=== Stored data ===

theorem keeps_injectTime (hN : Within 0x10e N) (b : List Byte) (s : State) (hs : Keeps N s₀ s) : Keeps N s₀ (injectTime b s) := by
  unfold injectTime; extract_lets +onlyGivenNames y1; clear_value y1; extract_lets +onlyGivenNames y2
  extract_lets +onlyGivenNames y3
  have h4 : ∀ z0, Keeps N s₀ (y3 z0) := by
    intro z5; unfold y3; apply keeps_ite
    · exact hs
    · refine Keeps.update 0x4 (hN.via rfl) ?_ rfl rfl rfl; exact hs
  clear_value y3
  split
  · apply h4
  · apply h4
  · apply keeps_ttRate (hN.via rfl); exact hs

theorem keeps_injectLate (hN : Within 0x20000e N) (island : ℕ) (b : List Byte) (s : State) (hs : Keeps N s₀ s)
    : Keeps N s₀ (injectLate island b s) := by
  unfold injectLate; extract_lets +onlyGivenNames y1
  have h2 : Keeps N s₀ y1.2 := by
    unfold y1; apply keeps_fresh (hN.via rfl); exact hs
  clear_value y1; extract_lets +onlyGivenNames y3
  have h4 : Keeps N s₀ y3 := by
    unfold y3; apply keeps_commitMsg (hN.via rfl); exact h2
  clear_value y3; apply keeps_bump (hN.via rfl); apply keeps_raise (hN.via rfl)
  refine Keeps.update 0x4 (hN.via rfl) ?_ rfl rfl rfl; exact h4

theorem keeps_injectRelax (hN : Within 0x10e N) (b : List Byte) (s : State) (hs : Keeps N s₀ s) : Keeps N s₀ (injectRelax b s) := by
  unfold injectRelax; apply keeps_applyRelax (hN.via rfl); apply Keeps.foldl
  · intro z1 z2 h3; apply keeps_wr (hN.via rfl); exact h3
  · exact hs

theorem keeps_injectTable (hN : Within 0x3f9dfe N) (b : List Byte) (s : State) (hs : Keeps N s₀ s) : Keeps N s₀ (injectTable b s) := by
  unfold injectTable; extract_lets +onlyGivenNames y1; clear_value y1; extract_lets +onlyGivenNames y2
  clear_value y2; extract_lets +onlyGivenNames y3; clear_value y3
  split
  · apply keeps_execHello (hN.via rfl); exact hs
  · apply keeps_execLeave (hN.via rfl); exact hs
  · apply keeps_execBid (hN.via rfl); exact hs
  · apply keeps_execAward (hN.via rfl); exact hs
  · apply keeps_execFetchReq (hN.via rfl); exact hs
  · apply keeps_execFetchData (hN.via rfl); exact hs
  · apply keeps_execFetchErr (hN.via rfl); exact hs
  · apply keeps_execLendReq (hN.via rfl); exact hs
  · apply keeps_execLendOffer (hN.via rfl); exact hs
  · apply keeps_execLendAccept (hN.via rfl); exact hs
  · apply keeps_execLendData (hN.via rfl); exact hs
  · apply keeps_execLendEnd (hN.via rfl); exact hs
  · apply keeps_execService (hN.via rfl); exact hs
  · exact hs

theorem keeps_injectDigest (hN : Within 0x10a N) (tt : ℕ) (b : List Byte) (s : State) (hs : Keeps N s₀ s)
    : Keeps N s₀ (injectDigest tt b s) := by
  unfold injectDigest; extract_lets +onlyGivenNames y1; clear_value y1; extract_lets +onlyGivenNames y2
  clear_value y2
  split
  · extract_lets +onlyGivenNames y3; extract_lets +onlyGivenNames y4
    have h5 : Keeps N s₀ y4 := by
      unfold y4; refine Keeps.update 0x100 (hN.via rfl) ?_ rfl rfl rfl; exact hs
    clear_value y4; apply keeps_ite
    · exact h5
    · apply keeps_diverge (hN.via rfl); exact h5
  · refine Keeps.update 0x100 (hN.via rfl) ?_ rfl rfl rfl; exact hs

theorem keeps_injectButtons (hN : Within 0x40a N) (island : ℕ) (b : List Byte) (s : State) (hs : Keeps N s₀ s)
    : Keeps N s₀ (injectButtons island b s) := by
  unfold injectButtons; extract_lets +onlyGivenNames y1; extract_lets +onlyGivenNames y2
  have h3 : ∀ z0, Keeps N s₀ (y2 z0) := by
    intro z4; unfold y2; refine Keeps.update 0x8 (hN.via rfl) ?_ rfl rfl rfl; exact hs
  clear_value y2; apply keeps_ite
  · exact hs
  · apply keeps_ite
    · apply h3
    · apply keeps_ite
      · apply h3
      · apply keeps_ite
        · apply h3
        · apply keeps_ite
          · apply keeps_setFld (hN.via rfl); refine Keeps.update 0x400 (hN.via rfl) ?_ rfl rfl rfl; exact hs
          · exact hs

theorem keeps_inject (hN : Within 0x3ffffe N) (r : HistRec) (s : State) (hs : Keeps N s₀ s) : Keeps N s₀ (inject r s) := by
  unfold inject; extract_lets +onlyGivenNames y1; clear_value y1
  split
  · apply keeps_checkpointBegin (hN.via rfl); exact hs
  · apply keeps_injectButtons (hN.via rfl); exact hs
  · apply keeps_injectWrite (hN.via rfl); exact hs
  · apply keeps_injectDoorbell (hN.via rfl); exact hs
  · apply keeps_injectHostRead (hN.via rfl); exact hs
  · apply keeps_injectMem (hN.via rfl); exact hs
  · apply keeps_injectLine (hN.via rfl); exact hs
  · apply keeps_injectFrame (hN.via rfl); exact hs
  · apply keeps_injectOutLine (hN.via rfl); exact hs
  · apply keeps_injectAudio (hN.via rfl); exact hs
  · apply keeps_injectVerdict (hN.via rfl); exact hs
  · refine Keeps.update 0x100 (hN.via rfl) ?_ rfl rfl rfl; exact hs
  · apply keeps_injectClock (hN.via rfl); exact hs
  · apply keeps_injectTime (hN.via rfl); exact hs
  · apply keeps_injectLate (hN.via rfl); exact hs
  · apply keeps_injectRelax (hN.via rfl); exact hs
  · apply keeps_injectTable (hN.via rfl); exact hs
  · apply keeps_injectDigest (hN.via rfl); exact hs
  · exact hs

theorem keeps_execReplayInject (hN : Within 0x3ffffe N) (host : List Byte) (s : State) (hs : Keeps N s₀ s)
    : Keeps N s₀ (execReplayInject host s) := by
  unfold execReplayInject; extract_lets +onlyGivenNames y1; clear_value y1; extract_lets +onlyGivenNames y2
  clear_value y2; apply keeps_ite
  · exact hs
  · extract_lets +onlyGivenNames y3; clear_value y3; extract_lets +onlyGivenNames y4; clear_value y4
    extract_lets +onlyGivenNames y5
    have h6 : Keeps N s₀ y5 := by
      unfold y5; apply keeps_ite
      · exact hs
      · apply keeps_ringDenied (hN.via rfl); exact hs
    clear_value y5; extract_lets +onlyGivenNames y7; clear_value y7; extract_lets +onlyGivenNames y8
    extract_lets +onlyGivenNames y9
    have h10 : Keeps N s₀ y9 := by
      unfold y9; apply keeps_inject (hN.via rfl); refine Keeps.update 0x100 (hN.via rfl) ?_ rfl rfl rfl; exact h6
    clear_value y9; apply keeps_wr64 (hN.via rfl); refine Keeps.update 0x100 (hN.via rfl) ?_ rfl rfl rfl; exact h10

theorem keeps_execReplayDone (hN : Within 0xa N) (host : List Byte) (s : State) (hs : Keeps N s₀ s)
    : Keeps N s₀ (execReplayDone host s) := by
  unfold execReplayDone; apply keeps_ite
  · exact hs
  · apply keeps_setFld (hN.via rfl); apply keeps_raise (hN.via rfl); exact hs

theorem keeps_bankStalls (hN : Within 0x20000a N) (t : ℕ) (s : State) (hs : Keeps N s₀ s) : Keeps N s₀ (bankStalls t s) := by
  unfold bankStalls; apply keeps_ite
  · extract_lets +onlyGivenNames y1
    have h2 : Keeps N s₀ y1.2 := by
      unfold y1; apply keeps_fresh (hN.via rfl); exact hs
    clear_value y1; apply keeps_bump (hN.via rfl); exact h2
  · exact hs

theorem keeps_meshStalls (hN : Within 0x20000a N) (d : ℕ) (s : State) (hs : Keeps N s₀ s) : Keeps N s₀ (meshStalls d s) := by
  unfold meshStalls; apply keeps_ite
  · exact hs
  · apply Keeps.foldl
    · intro z1 z2 h3; extract_lets +onlyGivenNames y4
      have h5 : Keeps N s₀ y4.2 := by
        unfold y4; apply keeps_fresh (hN.via rfl); exact h3
      clear_value y4; apply keeps_bump (hN.via rfl); exact h5
    · exact hs

theorem keeps_tileBeat (hN : Within 0x20800a N) (t : ℕ) (s : State) (hs : Keeps N s₀ s) : Keeps N s₀ (tileBeat t s) := by
  unfold tileBeat; extract_lets +onlyGivenNames y1; extract_lets +onlyGivenNames y2; clear_value y2
  extract_lets +onlyGivenNames y3; clear_value y3; extract_lets +onlyGivenNames y4
  have h5 : ∀ z0 z1 z2 z3, Keeps N s₀ z3 → Keeps N s₀ (y4 z0 z1 z2 z3) := by
    intro z6 z7 z8 z9 h10; unfold y4; apply keeps_ite
    · apply keeps_bump (hN.via rfl); exact h10
    · exact h10
  clear_value y4; apply keeps_updTile (hN.via rfl)
  · apply keeps_bankStalls (hN.via rfl); apply h5; apply h5; apply h5; apply h5; apply h5; exact hs
  · exact fun _ c => c

theorem keeps_stemBeat (hN : Within 0xa N) (d : ℕ) (s : State) (hs : Keeps N s₀ s) : Keeps N s₀ (stemBeat d s) := by
  unfold stemBeat
  split
  · exact hs
  · extract_lets +onlyGivenNames y1
    have h2 : Keeps N s₀ y1 := by
      unfold y1; apply keeps_bump (hN.via rfl); exact hs
    clear_value y1; apply keeps_ite
    · exact h2
    · apply keeps_bump (hN.via rfl); exact h2

theorem keeps_engineBeat (hN : Within 0xa N) (n : ℕ) (s : State) (hs : Keeps N s₀ s) : Keeps N s₀ (engineBeat n s) := by
  unfold engineBeat; apply keeps_ite
  · apply keeps_bump (hN.via rfl); exact hs
  · exact hs

theorem keeps_sliceBeat (hN : Within 0xa N) (n : ℕ) (s : State) (hs : Keeps N s₀ s) : Keeps N s₀ (sliceBeat n s) := by
  unfold sliceBeat
  split
  · apply keeps_ite
    · apply keeps_bump (hN.via rfl); exact hs
    · exact hs
  · exact hs

theorem keeps_countBeat (hN : Within 0x20800a N) (s : State) (hs : Keeps N s₀ s) : Keeps N s₀ (countBeat s) := by
  unfold countBeat; extract_lets +onlyGivenNames y1
  have h2 : Keeps N s₀ y1 := by
    unfold y1; apply Keeps.foldl
    · intro z3 z4 h5; apply keeps_sliceBeat (hN.via rfl); exact h5
    · exact hs
  clear_value y1; extract_lets +onlyGivenNames y6
  have h7 : Keeps N s₀ y6 := by
    unfold y6; apply Keeps.foldl
    · intro z8 z9 h10; apply keeps_tileBeat (hN.via rfl); exact h10
    · exact h2
  clear_value y6; extract_lets +onlyGivenNames y11
  have h12 : Keeps N s₀ y11 := by
    unfold y11; apply Keeps.foldl
    · intro z13 z14 h15; apply keeps_meshStalls (hN.via rfl); apply keeps_stemBeat (hN.via rfl); exact h15
    · exact h7
  clear_value y11; apply Keeps.foldl
  · intro z16 z17 h18; apply keeps_engineBeat (hN.via rfl); exact h18
  · exact h12

theorem keeps_recordTime (hN : Within 0x10a N) (s : State) (hs : Keeps N s₀ s) : Keeps N s₀ (recordTime s) := by
  unfold recordTime; apply Keeps.foldl
  · intro z1 z2 h3; apply keeps_hhCapture (hN.via rfl); exact h3
  · exact hs

theorem keeps_applyMsg (hN : Within 0x3ffffe N) (s : State) (c : Commit) (hs : Keeps N s₀ s) : Keeps N s₀ (applyMsg s c) := by
  unfold applyMsg
  split
  · exact hs
  · apply keeps_wordWrite (hN.via rfl); exact hs

theorem keeps_applyCommits (hN : Within 0x3ffffe N) (s : State) (hs : Keeps N s₀ s) : Keeps N s₀ (applyCommits s) := by
  unfold applyCommits; apply Keeps.foldl
  · intro z1 z2 h3; apply keeps_applyMsg (hN.via rfl); exact h3
  · refine Keeps.update 0x4 (hN.via rfl) ?_ rfl rfl rfl; exact hs

theorem keeps_slotNotes (hN : Within 0x40000 N) (s : State) (hs : Keeps N s₀ s) : Keeps N s₀ (slotNotes s) := by
  unfold slotNotes; apply Keeps.foldl
  · intro z1 z2 h3; apply keeps_slotNote (hN.via rfl); exact h3
  · exact hs

theorem keeps_endBeat (hN : Within 0x3ffffe N) (s : State) (hs : Keeps N s₀ s) : Keeps N s₀ (endBeat s) := by
  unfold endBeat; extract_lets +onlyGivenNames y1
  have h2 : Keeps N s₀ y1 := by
    unfold y1; apply keeps_recordTime (hN.via rfl); apply keeps_countBeat (hN.via rfl)
    apply keeps_slotNotes (hN.via rfl); apply keeps_pwrAgain (hN.via rfl); apply keeps_readsEnd (hN.via rfl)
    apply keeps_grantsEnd (hN.via rfl); apply keeps_csiTimeouts (hN.via rfl); apply keeps_latchesEnd (hN.via rfl)
    apply keeps_pointsEnd (hN.via rfl); apply keeps_applyCommits (hN.via rfl); apply keeps_postsEnd (hN.via rfl)
    exact hs
  clear_value y1; extract_lets +onlyGivenNames y3
  have h4 : Keeps N s₀ y3 := by
    unfold y3; apply keeps_ite
    · apply keeps_hhFlush (hN.via rfl); exact h2
    · exact h2
  clear_value y3; apply keeps_endOfBeatSignals (hN.via rfl); exact h4

theorem keeps_applyChange (hN : Within 0x20000e N) (s : State) (e : Bool × ℕ) (hs : Keeps N s₀ s) : Keeps N s₀ (applyChange s e) := by
  unfold applyChange; apply keeps_ite
  · refine Keeps.update 0x4 (hN.via rfl) ?_ rfl rfl rfl; exact hs
  · extract_lets +onlyGivenNames y1
    have h2 : Keeps N s₀ y1.2 := by
      unfold y1; apply keeps_fresh (hN.via rfl); exact hs
    clear_value y1; extract_lets +onlyGivenNames y3; clear_value y3; extract_lets +onlyGivenNames y4
    have h5 : Keeps N s₀ y4 := by
      unfold y4; apply keeps_ite
      · exact h2
      · exact hs
    clear_value y4; extract_lets +onlyGivenNames y6; clear_value y6; apply keeps_bump (hN.via rfl)
    apply keeps_raise (hN.via rfl); refine Keeps.update 0x4 (hN.via rfl) ?_ rfl rfl rfl; exact h5

theorem keeps_advanceTime (hN : Within 0x20000e N) (s : State) (hs : Keeps N s₀ s) : Keeps N s₀ (advanceTime s) := by
  unfold advanceTime; extract_lets +onlyGivenNames y1; clear_value y1; extract_lets +onlyGivenNames y2
  clear_value y2; extract_lets +onlyGivenNames y3; extract_lets +onlyGivenNames y4; extract_lets +onlyGivenNames y5
  have h6 : Keeps N s₀ y5 := by
    unfold y5; refine Keeps.update 0xc (hN.via rfl) ?_ rfl rfl rfl; exact hs
  clear_value y5; extract_lets +onlyGivenNames y7; extract_lets +onlyGivenNames y8
  have h9 : Keeps N s₀ y8 := by
    unfold y8; apply Keeps.foldl
    · intro z10 z11 h12; apply keeps_applyChange (hN.via rfl); exact h12
    · refine Keeps.update 0x4 (hN.via rfl) ?_ rfl rfl rfl; exact h6
  clear_value y8; apply keeps_ite
  · exact h9
  · refine Keeps.update 0x4 (hN.via rfl) ?_ rfl rfl rfl; exact h9

theorem keeps_softResets (hN : Within 0x13fd3a N) (s : State) (hs : Keeps N s₀ s) : Keeps N s₀ (softResets s) := by
  unfold softResets; extract_lets +onlyGivenNames y1; clear_value y1; apply Keeps.foldl
  · intro z2 z3 h4
    split
    · apply keeps_ite
      · apply keeps_softReset (hN.via rfl); exact h4
      · exact h4
    · exact h4
  · refine Keeps.update 0x8 (hN.via rfl) ?_ rfl rfl rfl; exact hs

theorem keeps_fencesDrain (hN : Within 0x804a N) (s : State) (hs : Keeps N s₀ s) : Keeps N s₀ (fencesDrain s) := by
  unfold fencesDrain; apply Keeps.foldl
  · intro z1 z2 h3; apply keeps_drainStart (hN.via rfl); exact h3
  · exact hs

theorem keeps_applyRegInit (hN : Within 0x3ffffe N) (s : State) (hs : Keeps N s₀ s) : Keeps N s₀ (applyRegInit s) := by
  unfold applyRegInit; apply keeps_ite
  · exact hs
  · extract_lets +onlyGivenNames y1
    have h2 : ∀ z0 z1, Keeps N s₀ z0 → Keeps N s₀ (y1 z0 z1) := by
      intro z3 z4 h5; unfold y1; extract_lets +onlyGivenNames y6; clear_value y6; extract_lets +onlyGivenNames y7
      clear_value y7; apply keeps_wordWrite (hN.via rfl); exact h5
    clear_value y1; apply Keeps.foldl
    · intro z8 z9 h10; apply h2; exact h10
    · refine Keeps.update 0x10 (hN.via rfl) ?_ rfl rfl rfl; exact hs

theorem keeps_resumeRecord (hN : Within 0x10a N) (s : State) (hs : Keeps N s₀ s) : Keeps N s₀ (resumeRecord s) := by
  unfold resumeRecord; apply keeps_ite
  · apply keeps_setFlag (hN.via rfl); apply keeps_hhCapture (hN.via rfl); exact hs
  · exact hs

theorem keeps_startBeat (hN : Within 0x3fffff N) (s : State) (hs : Keeps N s₀ s) : Keeps N s₀ (startBeat s) := by
  unfold startBeat; apply keeps_resumeReqs (hN.via rfl); apply keeps_flushHolds (hN.via rfl)
  apply keeps_settleQueues (hN.via rfl); apply keeps_regionsAgain (hN.via rfl); apply keeps_hostSends (hN.via rfl)
  apply keeps_linksLost (hN.via rfl); apply keeps_clockFalls (hN.via rfl); apply keeps_regUpdate (hN.via rfl)
  apply keeps_resumeRecord (hN.via rfl); apply keeps_applyRegInit (hN.via rfl); apply keeps_bidsCommit (hN.via rfl)
  apply keeps_mbPost (hN.via rfl); apply keeps_dealsDue (hN.via rfl); apply keeps_fencesDrain (hN.via rfl)
  apply keeps_softResets (hN.via rfl); apply keeps_switchTick (hN.via rfl); apply keeps_applyRelax (hN.via rfl)
  exact hs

===

Exercise prompt – Filter the preceding entries down to the lines with "startBeat".

Exercise answer –
theorem keeps_startBeat (hN : Within 0x3fffff N) (s : State) (hs : Keeps N s₀ s) : Keeps N s₀ (startBeat s) := by
  unfold startBeat; apply keeps_resumeReqs (hN.via rfl); apply keeps_flushHolds (hN.via rfl)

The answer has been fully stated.